(DATA EXTRACT Opens)

-- ==== Sys2Proof/Machine/IntrOps.lean ====
section
/-! DEFINITION. The interrupt router (R373 to R387): levels of wired sources, records and inboxes, claims, message remapping, posted
virtual interrupts. -/

namespace Sys2Proof.Machine

/-! ### Wired sources (R373, R374, R377, R378) -/

/-- An event register has a bit at 1 that its enable register has at 1 (R374). -/
def Hw.evtOn (h : Hw) (evt en : Nat) : Bool := (h.reg evt &&& h.reg en) % 256 != 0

/-- The present level of a wired source from what its block holds (R373, R374, R417, R445, R486). -/
def Hw.srcLevel (h : Hw) (n : Nat) : Bool :=
  if n < 0x12 then h.evtOn (linkReg n 0x10) (linkReg n 0x18)
  else if 0x20 ≤ n ∧ n < 0x2C then h.evtOn (mcReg (n - 0x20) 0x10) (mcReg (n - 0x20) 0x18)
  else if 0x30 ≤ n ∧ n < 0x34 then h.evtOn (mcReg (n - 0x30 + 12) 0x10) (mcReg (n - 0x30 + 12) 0x18)
  else if n = 0x40 then h.regF (logReg 8) 63 63 == 0 && h.logHas 0 2
  else if n = 0x41 then h.logHas 3 3 || h.dropNew
  else if n = 0x42 then Word.bit (h.reg (logReg 0x38)) 63
  else if n = 0x48 then h.regF (admReg 8) 44 32 != 0
  else if n = 0x50 then h.reg (pwrReg 0x20) != 0
  else if n = 0x51 then h.evtOn (kprReg 0x120) (kprReg 0x128)
  else if n = 0x52 then sget false n h.wired
  else if 0x100 ≤ n ∧ n < 0x148 then h.evtOn (vatReg (n - 0x100) 0x80) (vatReg (n - 0x100) 0x88)
  else if 0x200 ≤ n ∧ n < 0x248 then h.evtOn (chamberReg (n - 0x200) 0x1000) (chamberReg (n - 0x200) 0x1008)
  else false

/-- The inbox of a target level and world: 0 normal S, 1 secure S, 2 H, 3 M (R379). -/
def boxOf (lvl : Nat) (sec : Bool) : Nat := if lvl = 3 then 3 else if lvl = 2 then 2 else if sec then 1 else 0

/-- An incident of a dropped record or message (R379, R381), with ROUTER.DROP. -/
def Hw.dropMsg (h : Hw) (id : Nat) (addr : Word) : Hw :=
  (h.bump (routerReg 0x100018) 1).incident 0x52 id addr 0 (blockId 5 0) false

/-- A record enters an inbox: it coalesces, queues, spills or is dropped (R379). The second result tells that it is in the device. -/
def Hw.inboxPut (h : Hw) (t box : Nat) (r : IntRec) (spill : Bool) : Hw × Bool :=
  let b := sget Inbox.empty box (h.thread t).inbox
  let same := fun (q : IntRec) => q.source == r.source && q.message == r.message
  let put := fun (b : Inbox) => h.updThread t fun x => { x with inbox := sset box b x.inbox }
  if b.queued.any same then
    (put { b with queued := b.queued.map fun q => if same q then { q with count := min (q.count + r.count + 1) 255 } else q }, true)
  else if b.queued.length < 32 then (put { b with queued := b.queued ++ [r] }, true)
  else if !spill then (h, false)
  else if h.router.spill.length < 1024 then ({ h with router := { h.router with spill := h.router.spill ++ [(t, box, r)] } }, true)
  else ((put { b with lost := true }).dropMsg r.source onesW, false)

/-- A wired source sends its record when its entry lets it (R378). -/
def Hw.wireSend (h : Hw) (n : Nat) : Hw :=
  let w := h.reg (wireReg n)
  let t := Word.fld w 42 32
  if Word.bit w 63 && Word.bit w 61 && !Word.bit w 62 && decide (Word.fld w 60 59 ≠ 0) && decide (t < numThreads) then
    let r := h.inboxPut t (boxOf (Word.fld w 60 59) (Word.bit w 58)) ⟨false, n, Word.fld w 11 0, 0, false⟩ true
    if r.2 then r.1.setRegF (wireReg n) 62 62 1 else r.1
  else h

/-- LEVEL of a source follows its block; a rise sends (R378). -/
def Hw.wireUpdate (h : Hw) (n : Nat) : Hw :=
  let old := Word.bit (h.reg (wireReg n)) 61
  let new := h.srcLevel n
  let h1 := h.setRegF (wireReg n) 61 61 (b2n new)
  if new && !old then h1.wireSend n else h1

/-- A route entry was written: EN became 1, or LVL left 0, while the level is up (R378). -/
def Hw.wireWritten (h : Hw) (n : Nat) (old : Word) : Hw :=
  let w := h.reg (wireReg n)
  if (Word.bit w 63 && !Word.bit old 63) || (decide (Word.fld w 60 59 ≠ 0) && decide (Word.fld old 60 59 = 0)) then h.wireSend n
  else h

/-- A claim is released (R380); a wired source that is still asserted sends again (R378). -/
def Hw.releaseClaim (h : Hw) (t box : Nat) : Hw :=
  let a := intrReg t (8 * box)
  let w := h.reg a
  if !Word.bit w 63 then h
  else
    let h1 := h.setReg a 0
    if Word.bit w 62 then h1
    else
      let n := Word.fld w 35 24
      (h1.setRegF (wireReg n) 62 62 0).wireSend n

/-- The inboxes and claims of a thread are emptied; wired sources still asserted send again (R380). -/
def Hw.emptyInboxes (h : Hw) (t : Nat) : Hw :=
  let wired := ((List.range 4).flatMap fun b => ((sget Inbox.empty b (h.thread t).inbox).queued.filter fun r => !r.message).map (·.source))
    ++ (h.router.spill.filter fun s => s.1 == t && !s.2.2.message).map (fun s => s.2.2.source)
    ++ (List.range 4).filterMap fun b =>
      let w := h.reg (intrReg t (8 * b))
      if Word.bit w 63 && !Word.bit w 62 then some (Word.fld w 35 24) else none
  let h1 := (List.range 4).foldl (fun (h : Hw) b => h.setReg (intrReg t (8 * b)) 0)
    ({ h with router := { h.router with spill := h.router.spill.filter fun s => s.1 != t } }.updThread t fun x => { x with inbox := [] })
  wired.foldl (fun (h : Hw) n => (h.setRegF (wireReg n) 62 62 0).wireSend n) h1

/-! ### Messages (R375, R381, R382) -/

/-- The table a message is looked up in: secure when true (R381). -/
def Hw.msgSecure (h : Hw) : Origin → Bool
  | .device port _ => h.portSecure port
  | .churn i => Word.bit (h.reg (rinstReg i)) 60
  | .doorbell => false

/-- The key of a cached entry. -/
def remapKey (sec : Bool) (id : Nat) : Nat := id + if sec then 2 ^ 24 else 0

def Hw.mtbase (h : Hw) (sec : Bool) : Word := h.reg (routerReg (if sec then 0x100008 else 0x100000))

/-- The address of a remap entry. -/
def Hw.remapAddr (h : Hw) (sec : Bool) (id : Nat) : Word :=
  w64 (h.node * 2 ^ 48 + (Word.fld (h.mtbase sec) 47 12 * 4096 + 16 * id) % 2 ^ 48)

/-- Whether an address is in the populated part of a memory range of this node (R381). -/
def Hw.ownMem (h : Hw) (pa : Word) : Bool :=
  match h.decodePA pa with
  | .ok .ddr | .ok (.pool _) | .ok (.cxl _) => true
  | _ => false

/-- Why an entry drops a message (R381). -/
def remapBad (sec : Bool) (o : Origin) (e0 e1 : Word) : Bool :=
  let virt := Word.bit e0 62
  let lvl := Word.fld e0 61 60
  let skind := Word.fld e0 58 57
  let orig := match skind, o with
    | 0, _ => true
    | 1, .device port rid => decide (Word.fld e0 56 54 = port) && decide (Word.fld e0 47 32 = rid.toNat)
    | 2, .churn i => decide (Word.fld e0 47 32 = i)
    | _, _ => false
  !Word.bit e0 63 || decide (skind = 3) || decide (Word.fld e0 53 48 ≠ 0) || decide (Word.fld e0 31 12 ≠ 0) || !orig
    || (!sec && (lvl == 3 || Word.bit e0 59))
    || (if virt then decide (Word.fld e0 11 8 ≠ 0) || decide (Word.fld e1 5 0 ≠ 0)
        else decide (lvl = 0) || decide (numThreads ≤ Word.fld e1 10 0) || decide (e1.toNat / 2 ^ 11 ≠ 0))

/-- The far atomic that posts a virtual vector (R385): its PIR bit and CTL.ON. -/
def pidSet (pid : Word) (vec : Nat) : LineOp := farOp pid 64 (BitVec.ofNat 512 (2 ^ vec + 2 ^ 318)) 2 0 .wb

/-- A message with its entry: dropped, delivered to an inbox, or a far atomic to a posted-interrupt descriptor (R381, R385). -/
def Hw.deliverMsg (h : Hw) (o : Origin) (id : Nat) (e0 e1 : Word) : Hw :=
  let sec := h.msgSecure o
  if remapBad sec o e0 e1 then h.dropMsg id (h.remapAddr sec id)
  else if Word.bit e0 62 then
    let n := h.router.nextPost
    let vec := Word.fld e0 7 0
    let q := h.domReq (.router n) (.far (pidSet e1 vec)) ⟨.s, sec, 0⟩ e1
    let h1 := q.getD h
    { h1 with router := { h1.router with posting := h1.router.posting ++ [⟨n, id, e1, vec, sec, if q.isSome then none else some (0, 1)⟩], nextPost := n + 1 } }
  else
    (h.inboxPut (Word.fld e1 10 0) (boxOf (Word.fld e0 61 60) (Word.bit e0 59)) ⟨true, id, Word.fld e0 11 0, 0, false⟩ true).1

/-- The read of a message's entry is sent, coherent and judged at S in the table's world; outside the populated memory of this node it is an
error (R381). -/
def Hw.lookMsg (h : Hw) (o : Origin) (id : Nat) : Hw :=
  let sec := h.msgSecure o
  let pa := h.remapAddr sec id
  let n := h.router.nextPost
  let q := if h.ownMem pa then h.domReq (.router n) (.read (pa.toNat % 64) 16) ⟨.s, sec, 0⟩ pa else none
  let h1 := q.getD h
  { h1 with router := { h1.router with looking := h1.router.looking ++ [⟨n, o, id, if q.isSome then none else some (0, 1)⟩], nextPost := n + 1 } }

/-- A message is presented to the router (R375, R381): an ID at or above the table's size is dropped; a cached entry serves it at once;
else its entry is read. -/
def Hw.presentMsg (h : Hw) (o : Origin) (id : Nat) : Hw :=
  let sec := h.msgSecure o
  if 2 ^ Word.fld (h.mtbase sec) 4 0 ≤ id then h.dropMsg id onesW
  else match sfind (remapKey sec id) h.router.cache with
    | some e => h.deliverMsg o id e.1 e.2
    | none => h.lookMsg o id

/-- A message of a device or an instance leaves for the router over the mesh (R19, R375). -/
def Hw.sendMsg (h : Hw) (src : Nat) (o : Origin) (id : Nat) : Hw := h.send vcReq src (blockStop .router) (.irq o id)

/-- A message reaches the router; a signal of an instance is then accepted (R375, R390). -/
def Hw.takeMsg (h : Hw) (o : Origin) (id : Nat) : Hw :=
  match o with
  | .churn i =>
    if h.router.signals.contains (i, id) then
      { h with router := { h.router with signals := h.router.signals.erase (i, id) } }.presentMsg o id
    else h
  | _ => h.presentMsg o id

/-- The answer to a read or an atomic of the router has come (R381, R385). -/
def Hw.routerTake (h : Hw) (n : Nat) (v : Vec) (err : Nat) : Hw :=
  let r := h.router
  { h with router := { r with
      looking := r.looking.map fun x => if x.n = n then { x with ans := some (v, err) } else x
      posting := r.posting.map fun x => if x.n = n then { x with ans := some (v, err) } else x } }

/-- A new entry is cached; which one it replaces when 4,096 are held is not specified (R381). -/
def Hw.cacheRemap (h : Hw) (k : Nat) (e : Word × Word) : Hw :=
  let c := h.router.cache
  if c.length < 4096 then { h with router := { h.router with cache := sset k e c } }
  else
    let i := (Config.freeWord h.fresh).toNat % 4096
    { h.tick with router := { h.router with cache := sset k e (c.eraseIdx i) } }

/-- The read of a message's entry has returned (R381): refused, in error, or a value. -/
def Hw.remapRead (h : Hw) (o : Origin) (id : Nat) (v : Vec) (err : Nat) : Hw :=
  let sec := h.msgSecure o
  if err ≠ 0 then h.dropMsg id (h.remapAddr sec id)
  else
    let e := (vword v 0, vword v 1)
    (h.cacheRemap (remapKey sec id) e).deliverMsg o id e.1 e.2

/-- A write of ROUTER.INVAL (R382, R394). Reads of covered entries that are out are made again, so that no old version enters the cache. -/
def Hw.routerInval (h : Hw) (v : Word) : Hw :=
  let sec := Word.bit v 62
  let r := h.router
  let hit := fun (k : Nat) => if Word.bit v 63 then decide (2 ^ 24 ≤ k) == sec else k == remapKey sec (Word.fld v 23 0)
  let old := fun (x : RtrLook) => hit (remapKey (h.msgSecure x.origin) x.id)
  let h1 := { h with router := { r with cache := r.cache.filter fun e => !hit e.1, looking := r.looking.filter fun x => !old x,
                                        inval := some r.nextPost } }
  ((r.looking.filter old).foldl (fun (h : Hw) x => h.lookMsg x.origin x.id) h1).setRegF (routerReg 0x100010) 0 0 1

/-! ### Posted virtual interrupts (R384 to R386) -/

/-- BUSY of a thread's VCTL follows its operations in flight (R386). -/
def Hw.setVint (h : Hw) (t : Nat) (ops : List VintOp) : Hw :=
  (h.updThread t fun x => { x with vint := ops }).setRegF (intrReg t 0x20) 61 61 (b2n (!ops.isEmpty))

/-- The descriptor address that VPID holds, on this node as it stands (R386). -/
def Hw.vpid (h : Hw) (t : Nat) : Word := h.reg (intrReg t 0x28)

/-- The vectors that VPEND holds (R386). -/
def Hw.vpend (h : Hw) (t : Nat) : Vec := lineOf ((List.range 4).map fun i => h.reg (intrReg t (0x40 + 8 * i)))

/-- Each word of VPEND is written. -/
def Hw.setVpend (h : Hw) (t : Nat) (f : Nat → Word → Word) : Hw :=
  (List.range 4).foldl (fun (h : Hw) i => h.setReg (intrReg t (0x40 + 8 * i)) (f i (h.reg (intrReg t (0x40 + 8 * i))))) h

/-- A far atomic of 32 bytes on the first half of a descriptor leaves the thread's chamber (R386), judged in the normal world; it fails where the
address is no Normal memory of the domain. It is the last of the thread's virtual-interrupt operations, or is already among them. -/
def Hw.vintSend (h : Hw) (t : Nat) (o : VintOp) (op : Nat) (data : Vec) : Hw :=
  let q := h.domReq (.core t (.vint t o.id)) (.far (farOp o.pid 32 data op 0 .wb)) ⟨.h, false, 0⟩ o.pid
  let x : VintOp := { o with sent := true, ans := if q.isSome then none else some (0, 1) }
  let h1 := q.getD h
  h1.setVint t ((h1.thread t).vint.map fun y => if y.id = o.id then x else y)

/-- A virtual-interrupt operation joins those of its thread. -/
def Hw.vintAdd (h : Hw) (t : Nat) (fold : Bool) : Hw × VintOp :=
  let o : VintOp := ⟨fold, h.vpid t, (h.thread t).b.nextId, false, none⟩
  ((h.updBack t fun b => { b with nextId := b.nextId + 1 }).setVint t ((h.thread t).vint ++ [o]), o)

/-- A fold goes once every pull before it has returned: VPEND is ORed into PIR and cleared (R386). -/
def Hw.vintGo (h : Hw) (t : Nat) : Hw :=
  match (h.thread t).vint with
  | o :: _ => if o.fold && !o.sent then (h.vintSend t o 2 (h.vpend t)).setVpend t fun _ _ => 0 else h
  | [] => h

/-- A pull starts: PIR is swapped with zero (R386). -/
def Hw.startPull (h : Hw) (t : Nat) : Hw := let r := h.vintAdd t false; r.1.vintSend t r.2 8 0

/-- A notification reaches a thread (R386). -/
def Hw.notify (h : Hw) (t : Nat) (pid : Word) : Hw :=
  if Word.bit (h.reg (intrReg t 0x20)) 63 && h.vpid t == pid then h.startPull t else h

/-- VCTL was written (R386): ACTIVE from 1 to 0 starts the fold, PULL a pull. -/
def Hw.vctlWritten (h : Hw) (t : Nat) (old v : Word) : Hw :=
  let h1 := if Word.bit old 63 && !Word.bit (h.reg (intrReg t 0x20)) 63 then (h.vintAdd t true).1.vintGo t else h
  if Word.bit v 62 then h1.startPull t else h1

end Sys2Proof.Machine
end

(DATA EXTRACT Closes)

Set down, exactly as they stand above, the lines starting with the line with "(rinstReg i)) 60" and going on through the line with "let skind := Word.fld e0 58 57", and no others.

  | .churn i => Word.bit (h.reg (rinstReg i)) 60
  | .doorbell => false

/-- The key of a cached entry. -/
def remapKey (sec : Bool) (id : Nat) : Nat := id + if sec then 2 ^ 24 else 0

def Hw.mtbase (h : Hw) (sec : Bool) : Word := h.reg (routerReg (if sec then 0x100008 else 0x100000))

/-- The address of a remap entry. -/
def Hw.remapAddr (h : Hw) (sec : Bool) (id : Nat) : Word :=
  w64 (h.node * 2 ^ 48 + (Word.fld (h.mtbase sec) 47 12 * 4096 + 16 * id) % 2 ^ 48)

/-- Whether an address is in the populated part of a memory range of this node (R381). -/
def Hw.ownMem (h : Hw) (pa : Word) : Bool :=
  match h.decodePA pa with
  | .ok .ddr | .ok (.pool _) | .ok (.cxl _) => true
  | _ => false

/-- Why an entry drops a message (R381). -/
def remapBad (sec : Bool) (o : Origin) (e0 e1 : Word) : Bool :=
  let virt := Word.bit e0 62
  let lvl := Word.fld e0 61 60
  let skind := Word.fld e0 58 57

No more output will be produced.